Sounds like you made the best of a bad situation. 

Shane


----------



## jrhoto (Mar 2, 2009)

great job on the bees that nuc box looks familiar.


poor valley bee farm


----------



## tsmullins (Feb 17, 2011)

jrhoto said:


> great job on the bees that nuc box looks familiar.
> 
> 
> poor valley bee farm


Those are some great nuc boxes. Wish I had a few more just like them. The moving screen is icing on the cake!


----------



## shannonswyatt (May 7, 2012)

jrhoto said:


> great job on the bees that nuc box looks familiar.
> 
> 
> poor valley bee farm


Ha! Good eye!


----------



## shannonswyatt (May 7, 2012)

One of the reasons I grabbed that box was the moving screen!


----------



## shannonswyatt (May 7, 2012)

Quick update, I wasn't sure what to do with the bees.

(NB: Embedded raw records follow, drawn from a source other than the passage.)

-- ==== Sys2Proof/Laws/State.lean ====
section
/-! SUPPORT. One lemma per field per state update, each true by `rfl` (register writes: by cases on the register), so that
no proof unfolds a record update. -/

namespace Sys2Proof.Machine

/-! ## store -/

@[simp] theorem State.store_regA (s : State) (a : Nat) (v : Byte) : (s.store a v).regA = s.regA := rfl
@[simp] theorem State.store_regB (s : State) (a : Nat) (v : Byte) : (s.store a v).regB = s.regB := rfl
@[simp] theorem State.store_regI (s : State) (a : Nat) (v : Byte) : (s.store a v).regI = s.regI := rfl
@[simp] theorem State.store_flags (s : State) (a : Nat) (v : Byte) : (s.store a v).flags = s.flags := rfl
@[simp] theorem State.store_pc (s : State) (a : Nat) (v : Byte) : (s.store a v).pc = s.pc := rfl
@[simp] theorem State.store_mem (s : State) (a : Nat) (v : Byte) : (s.store a v).mem = s.mem.write a v := rfl
@[simp] theorem State.store_pend (s : State) (a : Nat) (v : Byte) : (s.store a v).pend = s.pend := rfl
@[simp] theorem State.store_fault (s : State) (a : Nat) (v : Byte) : (s.store a v).fault = s.fault := rfl
@[simp] theorem State.store_labels (s : State) (a : Nat) (v : Byte) : (s.store a v).labels = s.labels := rfl

/-! ## setPc -/

@[simp] theorem State.setPc_regA (s : State) (p : Nat) : (s.setPc p).regA = s.regA := rfl
@[simp] theorem State.setPc_regB (s : State) (p : Nat) : (s.setPc p).regB = s.regB := rfl
@[simp] theorem State.setPc_regI (s : State) (p : Nat) : (s.setPc p).regI = s.regI := rfl
@[simp] theorem State.setPc_flags (s : State) (p : Nat) : (s.setPc p).flags = s.flags := rfl
@[simp] theorem State.setPc_pc (s : State) (p : Nat) : (s.setPc p).pc = p := rfl
@[simp] theorem State.setPc_mem (s : State) (p : Nat) : (s.setPc p).mem = s.mem := rfl
@[simp] theorem State.setPc_pend (s : State) (p : Nat) : (s.setPc p).pend = s.pend := rfl
@[simp] theorem State.setPc_fault (s : State) (p : Nat) : (s.setPc p).fault = s.fault := rfl
@[simp] theorem State.setPc_labels (s : State) (p : Nat) : (s.setPc p).labels = s.labels := rfl

/-! ## setFlags -/

@[simp] theorem State.setFlags_regA (s : State) (f : Byte) : (s.setFlags f).regA = s.regA := rfl
@[simp] theorem State.setFlags_regB (s : State) (f : Byte) : (s.setFlags f).regB = s.regB := rfl
@[simp] theorem State.setFlags_regI (s : State) (f : Byte) : (s.setFlags f).regI = s.regI := rfl
@[simp] theorem State.setFlags_flags (s : State) (f : Byte) : (s.setFlags f).flags = f := rfl
@[simp] theorem State.setFlags_pc (s : State) (f : Byte) : (s.setFlags f).pc = s.pc := rfl
@[simp] theorem State.setFlags_mem (s : State) (f : Byte) : (s.setFlags f).mem = s.mem := rfl
@[simp] theorem State.setFlags_pend (s : State) (f : Byte) : (s.setFlags f).pend = s.pend := rfl
@[simp] theorem State.setFlags_fault (s : State) (f : Byte) : (s.setFlags f).fault = s.fault := rfl
@[simp] theorem State.setFlags_labels (s : State) (f : Byte) : (s.setFlags f).labels = s.labels := rfl

/-! ## raise -/

@[simp] theorem State.raise_regA (s : State) (c : FaultCause) (i : FaultInfo) : (s.raise c i).regA = s.regA := rfl
@[simp] theorem State.raise_regB (s : State) (c : FaultCause) (i : FaultInfo) : (s.raise c i).regB = s.regB := rfl
@[simp] theorem State.raise_regI (s : State) (c : FaultCause) (i : FaultInfo) : (s.raise c i).regI = s.regI := rfl
@[simp] theorem State.raise_flags (s : State) (c : FaultCause) (i : FaultInfo) : (s.raise c i).flags = s.flags := rfl
@[simp] theorem State.raise_pc (s : State) (c : FaultCause) (i : FaultInfo) : (s.raise c i).pc = s.pc := rfl
@[simp] theorem State.raise_mem (s : State) (c : FaultCause) (i : FaultInfo) : (s.raise c i).mem = s.mem := rfl
@[simp] theorem State.raise_pend (s : State) (c : FaultCause) (i : FaultInfo) : (s.raise c i).pend = s.pend := rfl
@[simp] theorem State.raise_fault (s : State) (c : FaultCause) (i : FaultInfo) : (s.raise c i).fault = some { cause := c, pc0 := s.pc, info := i } := rfl
@[simp] theorem State.raise_labels (s : State) (c : FaultCause) (i : FaultInfo) : (s.raise c i).labels = s.labels := rfl

/-! ## setReg -/

@[simp] theorem State.setReg_flags (s : State) (v : Byte) (r : Reg) : (s.setReg v r).flags = s.flags := by cases r <;> rfl
@[simp] theorem State.setReg_pc (s : State) (v : Byte) (r : Reg) : (s.setReg v r).pc = s.pc := by cases r <;> rfl
@[simp] theorem State.setReg_mem (s : State) (v : Byte) (r : Reg) : (s.setReg v r).mem = s.mem := by cases r <;> rfl
@[simp] theorem State.setReg_pend (s : State) (v : Byte) (r : Reg) : (s.setReg v r).pend = s.pend := by cases r <;> rfl
@[simp] theorem State.setReg_fault (s : State) (v : Byte) (r : Reg) : (s.setReg v r).fault = s.fault := by cases r <;> rfl
@[simp] theorem State.setReg_labels (s : State) (v : Byte) (r : Reg) : (s.setReg v r).labels = s.labels := by cases r <;> rfl

/-! ## Reading a register after an update -/

@[simp] theorem State.store_reg (s : State) (a : Nat) (v : Byte) (r : Reg) : (s.store a v).reg r = s.reg r := by
  cases r <;> rfl

@[simp] theorem State.setPc_reg (s : State) (p : Nat) (r : Reg) : (s.setPc p).reg r = s.reg r := by
  cases r <;> rfl

@[simp] theorem State.setFlags_reg (s : State) (f : Byte) (r : Reg) : (s.setFlags f).reg r = s.reg r := by
  cases r <;> rfl

@[simp] theorem State.raise_reg (s : State) (c : FaultCause) (i : FaultInfo) (r : Reg) :
    (s.raise c i).reg r = s.reg r := by
  cases r <;> rfl

@[simp] theorem State.setReg_reg (s : State) (v : Byte) (r r' : Reg) :
    (s.setReg v r).reg r' = if r = r' then v else s.reg r' := by
  cases r <;> cases r' <;> rfl

/-! ## Status -/

theorem State.status_faulted_iff (s : State) : s.status = .faulted ↔ ∃ r, s.fault = some r := by
  unfold State.status
  split
  · simpa [Option.isSome_iff_exists] using ‹s.fault.isSome = true›
  · split <;> simp_all

theorem State.status_halted_iff (s : State) : s.status = .halted ↔ s.fault = none ∧ s.pend.val ≤ s.pc := by
  unfold State.status
  split
  · rename_i h
    cases hf : s.fault <;> simp_all
  · split <;> simp_all

theorem State.status_running_iff (s : State) : s.status = .running ↔ s.fault = none ∧ s.pc < s.pend.val := by
  unfold State.status
  split
  · rename_i h
    cases hf : s.fault <;> simp_all
  · split <;> simp_all

@[simp] theorem State.raise_status (s : State) (c : FaultCause) (i : FaultInfo) : (s.raise c i).status = .faulted := rfl

end Sys2Proof.Machine
end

I knew it was a decent amount of bees, but I needed to go through them to see what I had. I figured if it was not as much as I thought I would shake them out or do a paper combine. If it was a good amount I would try to give them a shot and purchase a queen. If I was going to keep them I wanted to grab a frame of brood from another hive. It was hotter than hades and I had family stuff to take care of so I didn't get in there until about 7:30. I figured I should at least do a quick look to see if there was a queen in there. Low and behold:









Sorry it isn't a great picture, but daylight is fading and they are in the shade. I think that she is pretty young, she doesn't look damaged at all. The bees had pulled 6 very small piece of comb down from the two adjacent frames. I quickly put together a few frames and went into one of my other hives. I pull out the first frame in that had a little brood on it, knocked of the bees and gave it to the hive. I'll have to put together a feeder for them, I'll probably just use a bottle feeder on top. The funny thing was the one frame that I put in the box yesterday was a medium frame that I had pulled out a few weeks ago when we were setting up a starter hive for grafting. This was a pollen frame, but the one side was mainly empty. I should be able to go in on Saturday, if so I may get lucky and see some eggs in the hive. I need to pull out another frame of drawn comb with some capped brood to give them, I will get that from another hive.


----------



## RudyT (Jan 25, 2012)

Great work! Thanks for saving these bees.


----------



## shannonswyatt (May 7, 2012)

Mostly luck. The upshot was it didn't take very long. I would have loved to have been able to save some brood, but it would have been a mess since it would have been in the cavity of the blocks.


----------